(Stored data)
/-! Ax area. -/

abbrev AX_TABLE_BASE : Nat := 0x2a0001
abbrev AX_REFRESH : Nat := 0x2a0002
abbrev AX_REFRESH_OFFSET : Nat := 0x2a0003
abbrev AX_RESIDENT : Nat := 0x2a0004
abbrev AX_SPARE_MAP : Nat := 0x2a0005
abbrev AX_TICKS : Nat := 0x2a0006
abbrev SG_START (i : Nat) : Nat := 0x2a0801 + 0x100 * i
abbrev SG_TRIG_SI (i : Nat) : Nat := 0x2a0802 + 0x100 * i
abbrev SG_MEMBERS (i : Nat) : Nat := 0x2a0803 + 0x100 * i
abbrev SG_ARMED (i : Nat) : Nat := 0x2a0804 + 0x100 * i
abbrev QE_ENABLE (i : Nat) : Nat := 0x2a1001 + 0x100 * i
abbrev QE_INVERT (i : Nat) : Nat := 0x2a1002 + 0x100 * i
abbrev QE_FILTER (i : Nat) : Nat := 0x2a1003 + 0x100 * i
abbrev QE_COUNT (i : Nat) : Nat := 0x2a1004 + 0x100 * i
abbrev QE_INDEX_LATCH (i : Nat) : Nat := 0x2a1005 + 0x100 * i
abbrev QE_ERRORS (i : Nat) : Nat := 0x2a1006 + 0x100 * i
abbrev SD_ENABLE (i : Nat) : Nat := 0x2a1801 + 0x100 * i
abbrev SD_EDGE (i : Nat) : Nat := 0x2a1802 + 0x100 * i
abbrev SD_DIR_INVERT (i : Nat) : Nat := 0x2a1803 + 0x100 * i
abbrev SD_DELAY (i : Nat) : Nat := 0x2a1804 + 0x100 * i
abbrev SD_COUNT (i : Nat) : Nat := 0x2a1805 + 0x100 * i
abbrev SI_CFG (i : Nat) : Nat := 0x2a2001 + 0x1 * i
abbrev SI_STATE : Nat := 0x2a2100
abbrev SI_EDGES (i : Nat) : Nat := 0x2a2201 + 0x1 * i
abbrev AX_STATE (i : Nat) : Nat := 0x2a4001 + 0x100 * i
abbrev AX_ENABLE (i : Nat) : Nat := 0x2a4002 + 0x100 * i
abbrev AX_TARGET (i : Nat) : Nat := 0x2a4003 + 0x100 * i
abbrev AX_SPEED (i : Nat) : Nat := 0x2a4004 + 0x100 * i
abbrev AX_ACCEL (i : Nat) : Nat := 0x2a4005 + 0x100 * i
abbrev AX_DECEL (i : Nat) : Nat := 0x2a4006 + 0x100 * i
abbrev AX_JERK (i : Nat) : Nat := 0x2a4007 + 0x100 * i
abbrev AX_VELOCITY (i : Nat) : Nat := 0x2a4008 + 0x100 * i
abbrev AX_CURRENT (i : Nat) : Nat := 0x2a4009 + 0x100 * i
abbrev AX_FOLLOW (i : Nat) : Nat := 0x2a400a + 0x100 * i
abbrev AX_HOME (i : Nat) : Nat := 0x2a400b + 0x100 * i
abbrev AX_HALT (i : Nat) : Nat := 0x2a400c + 0x100 * i
abbrev AX_STOP (i : Nat) : Nat := 0x2a400d + 0x100 * i
abbrev AX_CLEAR (i : Nat) : Nat := 0x2a400e + 0x100 * i
abbrev AX_GROUP (i : Nat) : Nat := 0x2a400f + 0x100 * i
abbrev AX_ARMED (i : Nat) : Nat := 0x2a4010 + 0x100 * i
abbrev AX_POS (i : Nat) : Nat := 0x2a4011 + 0x100 * i
abbrev AX_VEL (i : Nat) : Nat := 0x2a4012 + 0x100 * i
abbrev AX_POS_ENC (i : Nat) : Nat := 0x2a4013 + 0x100 * i
abbrev AX_FOLLOW_ERR (i : Nat) : Nat := 0x2a4014 + 0x100 * i
abbrev AX_POS_LOST (i : Nat) : Nat := 0x2a4015 + 0x100 * i
abbrev AX_STOP_CAUSE (i : Nat) : Nat := 0x2a4016 + 0x100 * i
abbrev AX_HOME_FAIL (i : Nat) : Nat := 0x2a4017 + 0x100 * i
abbrev AX_OWNER (i : Nat) : Nat := 0x2a4018 + 0x100 * i
abbrev AX_EDIT_TAG (i : Nat) : Nat := 0x2a4019 + 0x100 * i
abbrev AX_OVERSHOOTS (i : Nat) : Nat := 0x2a401a + 0x100 * i
abbrev SD_LIMITED (i : Nat) : Nat := 0x2a401b + 0x100 * i
abbrev AX_DRV_FAULT (i : Nat) : Nat := 0x2a4020 + 0x100 * i
abbrev AX_I_D (i : Nat) : Nat := 0x2a4021 + 0x100 * i
abbrev AX_I_Q (i : Nat) : Nat := 0x2a4022 + 0x100 * i
abbrev AX_RPM (i : Nat) : Nat := 0x2a4023 + 0x100 * i
abbrev AX_FLY_RESULT (i : Nat) : Nat := 0x2a4024 + 0x100 * i
abbrev AX_ADDR (i : Nat) : Nat := 0x2a4025 + 0x100 * i

/-! Drv area. -/

abbrev PP_STATE (i : Nat) : Nat := 0x2b0001 + 0x100 * i
abbrev PP_AXIS (i : Nat) : Nat := 0x2b0002 + 0x100 * i
abbrev PP_OFFSET (i : Nat) : Nat := 0x2b0003 + 0x100 * i
abbrev PP_OFS_STATUS (i : Nat) : Nat := 0x2b0004 + 0x100 * i
abbrev PP_OFS_UNFREEZE (i : Nat) : Nat := 0x2b0005 + 0x100 * i
abbrev PP_CMP_DELAY (i : Nat) : Nat := 0x2b0006 + 0x100 * i
abbrev PP_T_ON (i : Nat) : Nat := 0x2b0007 + 0x100 * i
abbrev PP_T_OFF (i : Nat) : Nat := 0x2b0008 + 0x100 * i
abbrev PP_OC_TRIPS (i : Nat) : Nat := 0x2b0009 + 0x100 * i
abbrev PP_SKIPPED (i : Nat) : Nat := 0x2b000a + 0x100 * i
abbrev PP_PREDICTED (i : Nat) : Nat := 0x2b000b + 0x100 * i
abbrev PP_SERVES (i : Nat) : Nat := 0x2b000c + 0x100 * i
abbrev DRV_MSTEP_TABLE : Nat := 0x2ba001
abbrev BUS_AIN (i : Nat) : Nat := 0x2bc001 + 0x100 * i
abbrev BUS_DIV (i : Nat) : Nat := 0x2bc002 + 0x100 * i
abbrev BUS_WARN (i : Nat) : Nat := 0x2bc003 + 0x100 * i
abbrev BUS_BRK_OFF (i : Nat) : Nat := 0x2bc004 + 0x100 * i
abbrev BUS_BRK_ON (i : Nat) : Nat := 0x2bc005 + 0x100 * i
abbrev BUS_OV_CUT (i : Nat) : Nat := 0x2bc006 + 0x100 * i
abbrev BUS_FB_ENABLE (i : Nat) : Nat := 0x2bc007 + 0x100 * i
abbrev BUS_FB_TIME (i : Nat) : Nat := 0x2bc008 + 0x100 * i
abbrev BUS_RISE_TOL (i : Nat) : Nat := 0x2bc009 + 0x100 * i
abbrev BUS_VOLTAGE (i : Nat) : Nat := 0x2bc00a + 0x100 * i
abbrev BUS_STATE (i : Nat) : Nat := 0x2bc00b + 0x100 * i
abbrev BUS_CLEAR (i : Nat) : Nat := 0x2bc00c + 0x100 * i
abbrev BUS_BRK_CLEAR (i : Nat) : Nat := 0x2bc00d + 0x100 * i
abbrev BUS_BRAKE_TIME (i : Nat) : Nat := 0x2bc00e + 0x100 * i
abbrev BUS_PEAK (i : Nat) : Nat := 0x2bc00f + 0x100 * i
abbrev BUS_CUTS (i : Nat) : Nat := 0x2bc010 + 0x100 * i

/-! Cp area. -/

abbrev CP_ENABLE (i : Nat) : Nat := 0x2c0001 + 0x100 * i
abbrev CP_LANES (i : Nat) : Nat := 0x2c0002 + 0x100 * i
abbrev CP_RATE (i : Nat) : Nat := 0x2c0003 + 0x100 * i
abbrev CP_CLK_MODE (i : Nat) : Nat := 0x2c0004 + 0x100 * i
abbrev CP_CCI_ADDR (i : Nat) : Nat := 0x2c0005 + 0x100 * i
abbrev CP_CCI_SPEED (i : Nat) : Nat := 0x2c0006 + 0x100 * i
abbrev CP_ID_REG (i : Nat) : Nat := 0x2c0007 + 0x100 * i
abbrev CP_ID_VALUE (i : Nat) : Nat := 0x2c0008 + 0x100 * i
abbrev CP_INIT (i : Nat) : Nat := 0x2c0009 + 0x100 * i
abbrev CP_PROBE_PERIOD (i : Nat) : Nat := 0x2c000a + 0x100 * i
abbrev CP_FRAME_TIMEOUT (i : Nat) : Nat := 0x2c000b + 0x100 * i
abbrev CP_RESET_WAIT (i : Nat) : Nat := 0x2c000c + 0x100 * i
abbrev CP_TRIG_SRC (i : Nat) : Nat := 0x2c000d + 0x100 * i
abbrev CP_TRIG_PITCH (i : Nat) : Nat := 0x2c000e + 0x100 * i
abbrev CP_TRIG_WIDTH (i : Nat) : Nat := 0x2c000f + 0x100 * i
abbrev CP_VIEW_DIST (i : Nat) : Nat := 0x2c0010 + 0x100 * i
abbrev CP_FRAME_NUM_SRC (i : Nat) : Nat := 0x2c0011 + 0x100 * i
abbrev CP_STATE (i : Nat) : Nat := 0x2c0012 + 0x100 * i
abbrev CP_PRESENT (i : Nat) : Nat := 0x2c0013 + 0x100 * i
abbrev CP_ID_READ (i : Nat) : Nat := 0x2c0014 + 0x100 * i
abbrev CP_FRAMES (i : Nat) : Nat := 0x2c0015 + 0x100 * i
abbrev CP_DROPS (i : Nat) : Nat := 0x2c0016 + 0x100 * i
abbrev CP_LAST_DROP (i : Nat) : Nat := 0x2c0017 + 0x100 * i
abbrev CP_ECC_CORR (i : Nat) : Nat := 0x2c0018 + 0x100 * i
abbrev CP_ECC_ERR (i : Nat) : Nat := 0x2c0019 + 0x100 * i
abbrev CP_CRC_ERR (i : Nat) : Nat := 0x2c001a + 0x100 * i
abbrev CP_SHORT (i : Nat) : Nat := 0x2c001b + 0x100 * i
abbrev CP_LONG (i : Nat) : Nat := 0x2c001c + 0x100 * i
abbrev CP_WIDTH_ERR (i : Nat) : Nat := 0x2c001d + 0x100 * i
abbrev CP_BUF_PEAK (i : Nat) : Nat := 0x2c001e + 0x100 * i
abbrev CP_RESTART (i : Nat) : Nat := 0x2c001f + 0x100 * i
abbrev IP_MODE (i : Nat) : Nat := 0x2c8001 + 0x100 * i
abbrev IP_CTX_ENABLE (i : Nat) : Nat := 0x2c8002 + 0x100 * i
abbrev IP_STATE (i : Nat) : Nat := 0x2c8003 + 0x100 * i
abbrev IP_BUSY_CTX (i : Nat) : Nat := 0x2c8004 + 0x100 * i
abbrev IP_PIXELS (i : Nat) : Nat := 0x2c8005 + 0x100 * i
abbrev IP_LOAD (i : Nat) : Nat := 0x2c8006 + 0x100 * i
abbrev IN_CTX_RECORD (i : Nat) : Nat := 0x2c9001 + 0x100 * i
abbrev IN_CTX_FRAMES (i : Nat) : Nat := 0x2c9002 + 0x100 * i
abbrev IN_STATS_LATEST (i : Nat) : Nat := 0x2c9003 + 0x100 * i
abbrev IN_STATS_NEXT (i : Nat) : Nat := 0x2c9004 + 0x100 * i

/-! In area. -/

abbrev IN_SL_PIPE : Nat := 0x2d0001
abbrev IN_SL_CONTEXT : Nat := 0x2d0002
abbrev IN_REQUIRE : Nat := 0x2d0003
abbrev IN_CLOSE_TIMEOUT : Nat := 0x2d0004
abbrev IN_VWIN_SCANS : Nat := 0x2d0005
abbrev IN_RESULTS : Nat := 0x2d0006
abbrev IN_TARGET (i : Nat) : Nat := 0x2d0101 + 0x1 * i
abbrev IN_LEARN_ENABLE (i : Nat) : Nat := 0x2d1001 + 0x100 * i
abbrev IN_LEARN_SHIFT (i : Nat) : Nat := 0x2d1002 + 0x100 * i
abbrev IN_LEARN_MIN_LINES (i : Nat) : Nat := 0x2d1003 + 0x100 * i
abbrev IN_GAIN_PENDING (i : Nat) : Nat := 0x2d1004 + 0x100 * i
abbrev IN_GAIN_STATUS (i : Nat) : Nat := 0x2d1005 + 0x100 * i
abbrev IN_GAIN_FREEZE_COUNT (i : Nat) : Nat := 0x2d1006 + 0x100 * i
abbrev IN_GAIN_UNFREEZE (i : Nat) : Nat := 0x2d1007 + 0x100 * i
abbrev IN_GAIN_FROZEN_MAP (i : Nat) : Nat := 0x2d1008 + 0x100 * i
abbrev IN_LEARN_LAST_ITEM (i : Nat) : Nat := 0x2d1009 + 0x100 * i

/-! An area. -/

abbrev AN_STATE : Nat := 0x2e0001
abbrev AN_LOAD : Nat := 0x2e0002
abbrev AN_SEQ_LATE : Nat := 0x2e0003
abbrev AN_ABORTS : Nat := 0x2e0004
abbrev AN_POWERUPS : Nat := 0x2e0005
abbrev AN_ROTATIONS : Nat := 0x2e0006
abbrev AN_TEMP_COMP : Nat := 0x2e0007
abbrev AN_CHECK_TOL : Nat := 0x2e0008
abbrev AN_SEQ_TABLE : Nat := 0x2e0009
abbrev AN_DISCARDS : Nat := 0x2e000a
abbrev AN_OVR_COUNT : Nat := 0x2e000b
abbrev AN_CH_CFG (i : Nat) : Nat := 0x2e0101 + 0x1 * i
abbrev AN_SL_ROLE (i : Nat) : Nat := 0x2e1001 + 0x100 * i
abbrev AN_SL_OFS (i : Nat) : Nat := 0x2e1002 + 0x100 * i
abbrev AN_SL_GAIN (i : Nat) : Nat := 0x2e1003 + 0x100 * i
abbrev AN_SL_OFS_MIN (i : Nat) : Nat := 0x2e1004 + 0x100 * i
abbrev AN_SL_OFS_MAX (i : Nat) : Nat := 0x2e1005 + 0x100 * i
abbrev AN_SL_GAIN_MIN (i : Nat) : Nat := 0x2e1006 + 0x100 * i
abbrev AN_SL_GAIN_MAX (i : Nat) : Nat := 0x2e1007 + 0x100 * i
abbrev AN_SL_CAL_STATUS (i : Nat) : Nat := 0x2e1008 + 0x100 * i
abbrev AN_SL_FREEZE_COUNT (i : Nat) : Nat := 0x2e1009 + 0x100 * i
abbrev AN_SL_UNFREEZE (i : Nat) : Nat := 0x2e100a + 0x100 * i
abbrev AN_SL_FAIL (i : Nat) : Nat := 0x2e100b + 0x100 * i
abbrev AN_ACC_SUBS (i : Nat) : Nat := 0x2e2000 + 0x100 * i
abbrev AN_ACC_FILTER (i : Nat) : Nat := 0x2e2001 + 0x1 * i
abbrev AN_ACC_RESULT (i : Nat) : Nat := 0x2e2101 + 0x1 * i
abbrev AN_ACC_FLAGS (i : Nat) : Nat := 0x2e2201 + 0x1 * i
abbrev AN_ACC_TIME (i : Nat) : Nat := 0x2e2301 + 0x1 * i
abbrev AN_ACC_RESET (i : Nat) : Nat := 0x2e2401 + 0x1 * i
abbrev AN_MM_SUBS (i : Nat) : Nat := 0x2e3000 + 0x100 * i
abbrev AN_MM_MIN (i : Nat) : Nat := 0x2e3001 + 0x1 * i
abbrev AN_MM_MAX (i : Nat) : Nat := 0x2e3101 + 0x1 * i
abbrev AN_MM_COUNT (i : Nat) : Nat := 0x2e3201 + 0x1 * i
abbrev AN_MM_FLAGS (i : Nat) : Nat := 0x2e3301 + 0x1 * i
abbrev AN_MM_RESET (i : Nat) : Nat := 0x2e3401 + 0x1 * i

_Brief_:
Out of the data above, transcribe exactly and only the lines starting with the line that has "abbrev IN_LEARN_SHIFT (i" and going on through the line that has "abbrev AN_ACC_RESET (i", both included.

_Exercise response_:
abbrev IN_LEARN_SHIFT (i : Nat) : Nat := 0x2d1002 + 0x100 * i
abbrev IN_LEARN_MIN_LINES (i : Nat) : Nat := 0x2d1003 + 0x100 * i
abbrev IN_GAIN_PENDING (i : Nat) : Nat := 0x2d1004 + 0x100 * i
abbrev IN_GAIN_STATUS (i : Nat) : Nat := 0x2d1005 + 0x100 * i
abbrev IN_GAIN_FREEZE_COUNT (i : Nat) : Nat := 0x2d1006 + 0x100 * i
abbrev IN_GAIN_UNFREEZE (i : Nat) : Nat := 0x2d1007 + 0x100 * i
abbrev IN_GAIN_FROZEN_MAP (i : Nat) : Nat := 0x2d1008 + 0x100 * i
abbrev IN_LEARN_LAST_ITEM (i : Nat) : Nat := 0x2d1009 + 0x100 * i

/-! An area. -/

abbrev AN_STATE : Nat := 0x2e0001
abbrev AN_LOAD : Nat := 0x2e0002
abbrev AN_SEQ_LATE : Nat := 0x2e0003
abbrev AN_ABORTS : Nat := 0x2e0004
abbrev AN_POWERUPS : Nat := 0x2e0005
abbrev AN_ROTATIONS : Nat := 0x2e0006
abbrev AN_TEMP_COMP : Nat := 0x2e0007
abbrev AN_CHECK_TOL : Nat := 0x2e0008
abbrev AN_SEQ_TABLE : Nat := 0x2e0009
abbrev AN_DISCARDS : Nat := 0x2e000a
abbrev AN_OVR_COUNT : Nat := 0x2e000b
abbrev AN_CH_CFG (i : Nat) : Nat := 0x2e0101 + 0x1 * i
abbrev AN_SL_ROLE (i : Nat) : Nat := 0x2e1001 + 0x100 * i
abbrev AN_SL_OFS (i : Nat) : Nat := 0x2e1002 + 0x100 * i
abbrev AN_SL_GAIN (i : Nat) : Nat := 0x2e1003 + 0x100 * i
abbrev AN_SL_OFS_MIN (i : Nat) : Nat := 0x2e1004 + 0x100 * i
abbrev AN_SL_OFS_MAX (i : Nat) : Nat := 0x2e1005 + 0x100 * i
abbrev AN_SL_GAIN_MIN (i : Nat) : Nat := 0x2e1006 + 0x100 * i
abbrev AN_SL_GAIN_MAX (i : Nat) : Nat := 0x2e1007 + 0x100 * i
abbrev AN_SL_CAL_STATUS (i : Nat) : Nat := 0x2e1008 + 0x100 * i
abbrev AN_SL_FREEZE_COUNT (i : Nat) : Nat := 0x2e1009 + 0x100 * i
abbrev AN_SL_UNFREEZE (i : Nat) : Nat := 0x2e100a + 0x100 * i
abbrev AN_SL_FAIL (i : Nat) : Nat := 0x2e100b + 0x100 * i
abbrev AN_ACC_SUBS (i : Nat) : Nat := 0x2e2000 + 0x100 * i
abbrev AN_ACC_FILTER (i : Nat) : Nat := 0x2e2001 + 0x1 * i
abbrev AN_ACC_RESULT (i : Nat) : Nat := 0x2e2101 + 0x1 * i
abbrev AN_ACC_FLAGS (i : Nat) : Nat := 0x2e2201 + 0x1 * i
abbrev AN_ACC_TIME (i : Nat) : Nat := 0x2e2301 + 0x1 * i
abbrev AN_ACC_RESET (i : Nat) : Nat := 0x2e2401 + 0x1 * i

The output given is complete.